> [PROBLEM TO SOLVE]: Filter the entries and keep only the lines where the string "obtain" appears.

+++

/-- The links', units' and SAFE's part of O49. -/
theorem faultResults : Claims.FaultResults := by
  intro s tile stack link interface loader write fatal ok addr flits attempt t v clear safe stops onTile recorded
  refine ⟨fun absent => ⟨?_, ?_, ?_⟩, fun present => ⟨crcFail_results s t link flits present, fun not_ => ?_, retrain_results s t link attempt present, fun few => ?_, linkFailed_erg s t link present, linkFailed_mesa s t link present⟩,
    rfl, ?done, ⟨fun fine => ?_, tileFatal_results s t tile⟩, ⟨fun fine => ?_, stackFailed_results s t stack interface⟩, fun below => ?_, fun above => ?range, rfl⟩
  case done =>
    have set := s.net.attempt_clear link
    exact ⟨_, rfl, (set link).trans (if_pos rfl), fun n ne => (set n).trans (if_neg ne), rfl, rfl⟩
  case range =>
    have exec_ : exec (.reservoirRange addr loader write t) s = .next (v.fault 0 none { cls := 0x0012, sev := 2, kind := 4, index := addr / 2 ^ 34 % 65536, addr, detail := b2n loader }) :=
      congrArg Host.Outcome.next (if_neg (by rw [State.at_liveBytes]; exact Nat.not_lt.mpr above))
    obtain ⟨tiles, jobs, -, resv, -⟩ := (v.reported_fault 0 none { cls := 0x0012, sev := 2, kind := 4, index := addr / 2 ^ 34 % 65536, addr, detail := b2n loader }).work
    exact ⟨_, exec_, v.fault_bit _ _ _ (show 0 < 2 by decide) (show 2 < 5 by decide), (v.fault_made _ _ _).trans (congrArg (· + 1) (s.at_made t)), resv, tiles, jobs, (execReservoirRange_keeps addr loader write t s).next exec_⟩
  · exact congrArg Host.Outcome.next (if_pos (by rw [State.at_linkPresent, absent]; rfl))
  · exact congrArg Host.Outcome.next (if_pos (by rw [State.at_linkPresent, absent]; exact .inl rfl))
  · exact congrArg Host.Outcome.next (if_pos (by rw [State.at_linkPresent, absent]; exact .inl rfl))
  · exact congrArg Host.Outcome.next (if_pos (by rw [State.at_net]; exact .inr not_))
  · exact congrArg Host.Outcome.next (if_pos (by rw [State.at_net]; exact .inr few))
  · exact congrArg Host.Outcome.next (if_neg (by rw [State.at_tileOn, State.at_logs]; exact fine))
  · exact congrArg Host.Outcome.next (if_neg (by rw [State.at_stackLive, State.at_logs]; exact fine))
  · exact congrArg Host.Outcome.next (if_pos (by rw [State.at_liveBytes]; exact below))

/-- Settles O49: the log writers' commands, and the commands of links and failing units. -/
theorem logAndFaultResults : Obligations.LogAndFaultResults := ⟨logResults, faultResults⟩

end Sys2Proof.Machine
end

section
/-! SUPPORT. Rows: their states, the tiles they empty, their wakes and hints (13 R337 to R339, R341, R345, R347, R348), for obligation O47. -/

namespace Sys2Proof.Machine

variable {s u w : State}

/-! ### A row of the power control -/

/-- Row `d` of `u` is `x`; the other rows, the common and F domains and the jobs are those of `s`. -/
def State.RowIs (s u : State) (d : Nat) (x : Row) : Prop :=
  u.row d = x ∧ (∀ e, e ≠ d → u.row e = s.row e) ∧ u.power.commonA1 = s.power.commonA1 ∧ u.power.fOn = s.power.fOn ∧ u.jobs = s.jobs

theorem State.RowIs.trans {d : Nat} {x y : Row} (h : s.RowIs u d x) (h' : u.RowIs w d y) : s.RowIs w d y := by
  obtain ⟨-, others, common, fOn, jobs⟩ := h
  obtain ⟨own, others', common', fOn', jobs'⟩ := h'
  exact ⟨own, fun e ne => (others' e ne).trans (others e ne), common'.trans common, fOn'.trans fOn, jobs'.trans jobs⟩

/-- What leaves the power control and the jobs leaves the row. -/
theorem State.RowIs.kept {d : Nat} {x : Row} (h : s.RowIs u d x) (power : w.power = u.power) (jobs : w.jobs = u.jobs) : s.RowIs w d x := by
  unfold State.RowIs State.row at h ⊢
  rwa [power, jobs]

variable (s) (d : Nat)

theorem State.setRow_row (x : Row) (e : Nat) : (s.setRow d x).row e = if e = d then x else s.row e := mget_mset _ _ _ _ _
theorem State.setRow_is (x : Row) : s.RowIs (s.setRow d x) d x := ⟨(s.setRow_row d x d).trans (if_pos rfl), fun e ne => (s.setRow_row d x e).trans (if_neg ne), rfl, rfl, rfl⟩

/-- A row as it enters a state. -/
def Row.entered (r : Row) (state : Nat) (now : Time) : Row := { r with state, idleHint := false, idleSince := if r.state = 0 then now else r.idleSince }

theorem State.enterRow_is (state : Nat) : s.RowIs (s.enterRow d state) d ((s.row d).entered state s.time.now) := s.setRow_is d _

theorem Row.entered_deeper (r : Row) (state : Nat) (now : Time) (deep : r.state ≠ 0) : r.entered state now = { r with state, idleHint := false } := by
  unfold Row.entered
  rw [if_neg deep]

/-! ### Tiles that change together -/

theorem State.foldl_modTile_tile (f : Tile → Tile) (twice : ∀ x, f (f x) = f x) (l : List Nat) (s : State) (n : Nat) :
    (l.foldl (fun s t => s.modTile t f) s).tile n = if n ∈ l then f (s.tile n) else s.tile n := by
  induction l generalizing s with
  | nil => rfl
  | cons a l ih =>
    rw [List.foldl_cons, ih, State.tile_modTile]
    by_cases same : n = a
    · subst same
      rw [if_pos rfl, if_pos List.mem_cons_self, twice, ite_self]
    · rw [if_neg same]
      exact if_congr (by rw [List.mem_cons, or_iff_right same]) rfl rfl

/-- `u` is `s` but for its tiles. -/
def State.TilesOnly (s u : State) : Prop := { u with tiles := s.tiles } = s

theorem State.TilesOnly.power {s u : State} (h : s.TilesOnly u) : u.power = s.power := (congrArg State.power h :)
theorem State.TilesOnly.jobs {s u : State} (h : s.TilesOnly u) : u.jobs = s.jobs := (congrArg State.jobs h :)
theorem State.TilesOnly.regs {s u : State} (h : s.TilesOnly u) : u.regs = s.regs := (congrArg State.regs h :)
theorem State.TilesOnly.resv {s u : State} (h : s.TilesOnly u) : u.resv = s.resv := (congrArg State.resv h :)

theorem State.foldl_modTile_rest (f : Tile → Tile) (l : List Nat) (s : State) : s.TilesOnly (l.foldl (fun s t => s.modTile t f) s) :=
  (State.foldl_preserves (fun x : State => { x with tiles := s.tiles }) (fun s t => s.modTile t f) (fun _ _ => rfl) l s :)

/-- A tile without what its logic held, and one that has lost both banks. -/
def Tile.dropped (x : Tile) : Tile := { x with abuf := [], abufPoison := [], valid := 0, plane := none }
def Tile.bankless (x : Tile) : Tile := { x with halves := #v[x.halves[0].lost, x.halves[1].lost] }

theorem State.dropBuffers_tile (n : Nat) : (s.dropBuffers d).tile n = if n ∈ domTiles d then (s.tile n).dropped else s.tile n :=
  State.foldl_modTile_tile Tile.dropped (fun _ => rfl) (domTiles d) s n

theorem State.loseBanks_tile (n : Nat) : (s.loseBanks d).tile n = if n ∈ domTiles d then (s.tile n).bankless else s.tile n :=
  State.foldl_modTile_tile Tile.bankless (fun _ => rfl) (domTiles d) s n

theorem State.dropBuffers_rest : s.TilesOnly (s.dropBuffers d) := State.foldl_modTile_rest Tile.dropped (domTiles d) s
theorem State.loseBanks_rest : s.TilesOnly (s.loseBanks d) := State.foldl_modTile_rest Tile.bankless (domTiles d) s

theorem Tile.bankless_half (x : Tile) (h : Nat) : x.bankless.half h = { digest := (x.half h).digest } := by
  unfold Tile.half
  split <;> rfl

/-! ### When a row may go deeper (R338, R341, R345, R348) -/

/-- The row is there, holds its contents, and runs nothing. -/
def State.RowAtRest (s : State) (d : Nat) : Prop :=
  isRowDom d = true ∧ s.ergLive (domDie d) = true ∧ (s.row d).waking = false ∧ (s.row d).crestDue = false ∧ (s.row d).leeDue = false ∧
    ∀ n ∈ domTiles d, (s.tile n).core = none ∧ (s.tile n).starts = [] ∧ (s.tile n).flight = []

+++

> [EXERCISE RESPONSE]:
    obtain ⟨tiles, jobs, -, resv, -⟩ := (v.reported_fault 0 none { cls := 0x0012, sev := 2, kind := 4, index := addr / 2 ^ 34 % 65536, addr, detail := b2n loader }).work
  obtain ⟨-, others, common, fOn, jobs⟩ := h
  obtain ⟨own, others', common', fOn', jobs'⟩ := h'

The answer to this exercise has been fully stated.